◆ **Required action**:
From the records beneath, determine how many lines contain "reads" and report only that figure.

Data extracted from a collection:
'''

-- ==== Sys2Proof/Machine/Driver.lean ====
section
/-! DEFINITION. The host's Driver and control surface over the block (spec/43_host_operations.md R140 to
R143, R158 to R170; 70_reset_and_hazards.md R200, R202, R205). Each agent's moves are events; a list of
events is one interleaving of the agents, and every list is allowed (20_memory.md R53). The block is
reached through its port alone (00_scope.md R6). -/

namespace Sys2Proof.Machine

/-- The block and its host. Between events the block's port is empty: the host that sent a word has its
response (log 4). -/
structure System where
  block : State
  host : HostState
  deriving DecidableEq, Repr

/-- Why the host layer gives no next system. Each is a point the source leaves open, so stopping is safe. -/
inductive HostStop
  /-- The script uses an argument form the source does not settle (R146, U14). -/
  | unsettledScript
  /-- `PlayTone` with a frequency or a duration outside `TONE`'s operands (R142, N27). -/
  | toneOutOfRange
  /-- A fill request while one is in progress: there is a single real-time callback (R162). -/
  | requestInProgress
  deriving DecidableEq, Repr

/-! ### The port -/

/-- A host sends a word and the block takes its step (00 R6, R17). -/
def issueWord (w : CmdWord) (b : State) : State :=
  match step (deliver w b) with
  | .next t => t
  | .fault r => nomatch r
  | .refused _ => b

/-- The block's last response. -/
def lastResponse (b : State) : Response :=
  b.responses.getLast?.getD { fault := 0, value := 0, samples := [] }

/-! ### The Driver (R159) -/

/-- The request with the rest of its buffer silent (R155, R157, R160). -/
def FillRequest.silence (r : FillRequest) : FillRequest :=
  { r with buf := r.buf ++ List.replicate (r.want - r.buf.length) 0 }

/-- The system with the request in progress changed. -/
def System.setRequest (r : FillRequest) (y : System) : System :=
  { y with host := { y.host with request := some r } }

/-- The audio subsystem asks for a buffer of `n` samples: one consistent snapshot of the published script
and cursor is taken (R159, R163), and the guard count restarts (R158). DESIGN CHOICE: taking a new script sends
no `CANCEL`, so that a note of the old script issued after the `CANCEL` of `Play` is still drained by the loop
(log 24). -/
def startRequest (n : Nat) (y : System) : Except HostStop System :=
  match y.host.request with
  | some _ => .error .requestInProgress
  | none =>
    let host := match y.host.published with
      | some t => { y.host with script := t, cursor := 0, published := none }
      | none => y.host
    .ok ({ y with host := host }.setRequest { want := n, buf := [], guard := 0, fresh := false })

/-- The full buffer goes to the device, and the callback returns (R159, R160). -/
def deliverBuffer (r : FillRequest) (y : System) : System :=
  { y with host := { y.host with request := none, audio := y.host.audio ++ r.buf } }

/-- The Driver issues a command of its own: the block after it, and what its response says `DUR` is
(R159, 70 R205). -/
def driverIssue (i : Instr) (dur : Response → BitVec 32) (y : System) : System :=
  let t := issueWord (encode i) y.block
  { block := t, host := { y.host with heard := dur (lastResponse t) } }

/-- The Driver reads `DUR` with `RDREG DUR` (R159). -/
def readMove (r : FillRequest) (y : System) : System :=
  (driverIssue (.rdreg .dur) (·.value) y).setRequest { r with fresh := true }

/-- The count of a `FILL` for a room of any size. DESIGN CHOICE: a room beyond the 32-bit operand is filled
by more than one `FILL` (log 18). -/
def fillOperand (room : Nat) : BitVec 32 := BitVec.ofNat 32 (min room (2 ^ 32 - 1))

/-- Playing-Note: delegate to the oscillator for the room that is left (R159). The response says what is
left of the note. -/
def fillMove (r : FillRequest) (y : System) : System :=
  let y' := driverIssue (.fill (fillOperand (r.want - r.buf.length))) (·.value) y
  y'.setRequest { r with buf := r.buf ++ (lastResponse y'.block).samples, fresh := true }

/-- The script aborts: it is emptied and reported, and the rest of the buffer is silence (R157, R159). -/
def abortRequest (why : AbortCause) (r : FillRequest) (y : System) : System :=
  { y with host := y.host.abort why }.setRequest r.silence

/-- After an invocation of the Sequencer that neither ended nor aborted: it counts if it left `DUR` = 0,
and the script aborts when the count exceeds the guard (R158, R159; log 14). -/
def countInvocation (p : HostParams) (leftZero : Bool) (r : FillRequest) (y : System) : System :=
  let guard := if leftZero then r.guard + 1 else r.guard
  if p.loopGuard < guard then abortRequest .runawayScript { r with guard := guard } y
  else y.setRequest { r with guard := guard }

/-- The duration of a command the Sequencer gives: what `DUR` is once the block has accepted it (40 R82 to
R84). -/
def commandDur : Instr → BitVec 32
  | .note _ _ _ d => d
  | .noten _ d => d
  | .rest d => d
  | .tone _ d => d
  | .cfgsr _ => 0
  | .rdreg _ => 0
  | .clrerr => 0
  | .cancel => 0
  | .fill _ => 0

/-- Awaiting-Command: resolve one command with the Sequencer, and issue it if it is the block's (R159). A
fault response, which says that `DUR` is 0, is an abort (R157). Which invocations leave `DUR` = 0 is known
without a further read: every command of the host alone, and every block command of duration 0 (R158). -/
def sequencerMove (p : HostParams) (r : FillRequest) (y : System) : Except HostStop System :=
  match resolve p y.host with
  | (.command i, h) =>
    let y' := driverIssue i (fun a => if a.fault = 0 then commandDur i else 0) { y with host := h }
    if (lastResponse y'.block).fault = 0 then
      .ok (countInvocation p (commandDur i = 0) { r with fresh := true } y')
    else .ok (abortRequest (.blockFault (lastResponse y'.block).fault) r y')
  | (.quiet, h) => .ok (countInvocation p true { r with fresh := false } { y with host := h })
  | (.ended, h) => .ok ({ y with host := h }.setRequest r.silence)
  | (.abort why, h) => .ok (abortRequest why r { y with host := h })
  | (.unsettled, _) => .error .unsettledScript

/-- One move of the Driver's loop (R159). A Driver that polls reads `DUR` at a turn for which it has no
fresh response; then it acts on what its last response said. Between two moves the other agent may send a
word (70 R205 (a)), so that what was heard may be out of date. -/
def driverMove (p : HostParams) (y : System) : Except HostStop System :=
  match y.host.request with
  | none => .ok y
  | some r =>
    if r.want ≤ r.buf.length then .ok (deliverBuffer r y)
    else if p.pollsDur ∧ r.fresh = false then .ok (readMove r y)
    else if y.host.heard = 0 then sequencerMove p r y
    else .ok (fillMove r y)

/-! ### Events -/

/-- The two host agents (R140). -/
inductive Agent
  /-- The callback: it runs the Driver. -/
  | realTime
  /-- The foreground control surface. -/
  | control
  deriving DecidableEq, Repr

/-- What may happen next to the system. Which of these a conforming host does, and in what order, is said
by `Conforming` (Machine/Conforming.lean); the block's rules assume nothing (R170). -/
inductive Event
  /-- The audio subsystem asks for a buffer of any number of samples (R159, 00 R12). -/
  | fillRequest (n : Nat)
  /-- The real-time agent: the Driver makes one move. -/
  | driver
  /-- The control agent publishes a script (R141, R163). -/
  | publish (t : Script)
  /-- An agent sends a command word, other than by a move of the Driver (R170). -/
  | word (a : Agent) (w : CmdWord)
  /-- An agent opens the device and reads back its rate (R167, 70 R202, step 1). -/
  | openDevice (a : Agent) (rate : BitVec 24)
  /-- The Sequencer takes its defaults and an empty script (70 R202, step 3). -/
  | takeDefaults
  /-- The platform asserts the block's reset input (70 R200). -/
  | reset
  deriving DecidableEq, Repr

/-- The host after an agent has sent a command: after `CFGSR` it works with the new rate and has recomputed
its tempo (70 R204; log 16). -/
def HostState.afterCommand : Instr → HostState → HostState
  | .cfgsr sr, h => h.setRate sr
  | .rdreg _, h => h
  | .clrerr, h => h
  | .note _ _ _ _, h => h
  | .noten _ _, h => h
  | .rest _, h => h
  | .tone _ _, h => h
  | .cancel, h => h
  | .fill _, h => h

/-- The host after an agent has sent a word; an illegal one changes nothing of the host. -/
def HostState.afterWord (w : CmdWord) (h : HostState) : HostState :=
  match decode w with
  | .ok i => h.afterCommand i
  | .error _ => h

/-- The system after one event. -/
def System.event (p : HostParams) (e : Event) (y : System) : Except HostStop System :=
  match e with
  | .fillRequest n => startRequest n y
  | .driver => driverMove p y
  | .publish t => .ok { y with host := { y.host with published := some t } }
  | .word _ w => .ok { block := issueWord w y.block, host := y.host.afterWord w }
  | .openDevice _ rate => .ok { y with host := y.host.openDevice rate }
  | .takeDefaults => .ok { y with host := y.host.takeDefaults p }
  | .reset => .ok { y with block := platformReset y.block }

/-- The system after a list of events. -/
def System.events (p : HostParams) : List Event → System → Except HostStop System
  | [], y => .ok y
  | e :: es, y =>
    match y.event p e with
    | .ok y' => System.events p es y'
    | .error r => .error r

/-- `Merge as bs es`: `es` is an interleaving of `as` and `bs` that keeps the order of each (20 R53). -/
inductive Merge {α : Type} : List α → List α → List α → Prop
  | nil : Merge [] [] []
  | left (a : α) (as bs es : List α) : Merge as bs es → Merge (a :: as) bs (a :: es)
  | right (b : α) (as bs es : List α) : Merge as bs es → Merge as (b :: bs) (b :: es)

/-! ### The control surface (R141 to R143) and the boot sequence (70 R202) -/

/-- `Play(script)`: publish the script, then issue `CANCEL` (R141). -/
def playEvents (t : Script) : List Event := [.publish t, .word .control (encode .cancel)]

/-- `duration_samples = floor(sample_rate * durationSeconds)`, in exact arithmetic (R142, D31). -/
def toneDuration (rate : BitVec 24) (seconds : Rat) : Int := ((rate.toNat : Rat) * seconds).floor

/-- `PlayTone(frequencyHz, durationSeconds)`: one `TONE`, for operands that fit it, its length computed at
the rate the host works with (R142, R167). -/
def playToneEvents (h : HostState) (hz : Int) (seconds : Rat) : Except HostStop (List Event) :=
  let dur := toneDuration h.rate seconds
  if 0 ≤ hz ∧ hz ≤ 65535 ∧ 0 ≤ dur ∧ dur < 2 ^ 32 then
    .ok [.word .control (encode (.tone (BitVec.ofInt 16 hz) (BitVec.ofInt 32 dur)))]
  else .error .toneOutOfRange

/-- `Beep()` is `PlayTone(400, 0.2)` (R143). -/
def beepEvents (h : HostState) : Except HostStop (List Event) := playToneEvents h 400 (1 / 5)

/-- The boot sequence after reset, in order (70 R202): open the device, `CFGSR` with the rate it gave, take
the defaults; fill requests may follow. DESIGN CHOICE: for a device that gives the rate 0, of which the
spec says nothing, the sequence holds the illegal word `CFGSR 0`, and is no conforming run (log 20). -/
def bootEvents (a : Agent) (rate : BitVec 24) : List Event :=
  [.openDevice a rate, .word a (encode (.cfgsr rate)), .takeDefaults]

/-! ### One callback without interruption -/

/-- At most this many Driver moves serve a request of `n` samples that nothing interrupts. -/
def moveBound (p : HostParams) (n : Nat) : Nat := 2 * n + 2 * p.loopGuard + 6

/-- Driver moves until the request is served, at most `k`. -/
def driverMoves (p : HostParams) : Nat → System → Except HostStop System
  | 0, y => .ok y
  | k + 1, y =>
    if y.host.request = none then .ok y
    else match driverMove p y with
      | .ok y' => driverMoves p k y'
      | .error r => .error r

/-- The callback: a request of `n` samples served by the Driver alone (R159). -/
def callback (p : HostParams) (n : Nat) (y : System) : Except HostStop System :=
  match startRequest n y with
  | .ok y' => driverMoves p (moveBound p n) y'
  | .error r => .error r

end Sys2Proof.Machine
end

'''

◆ **Result for this task**:
3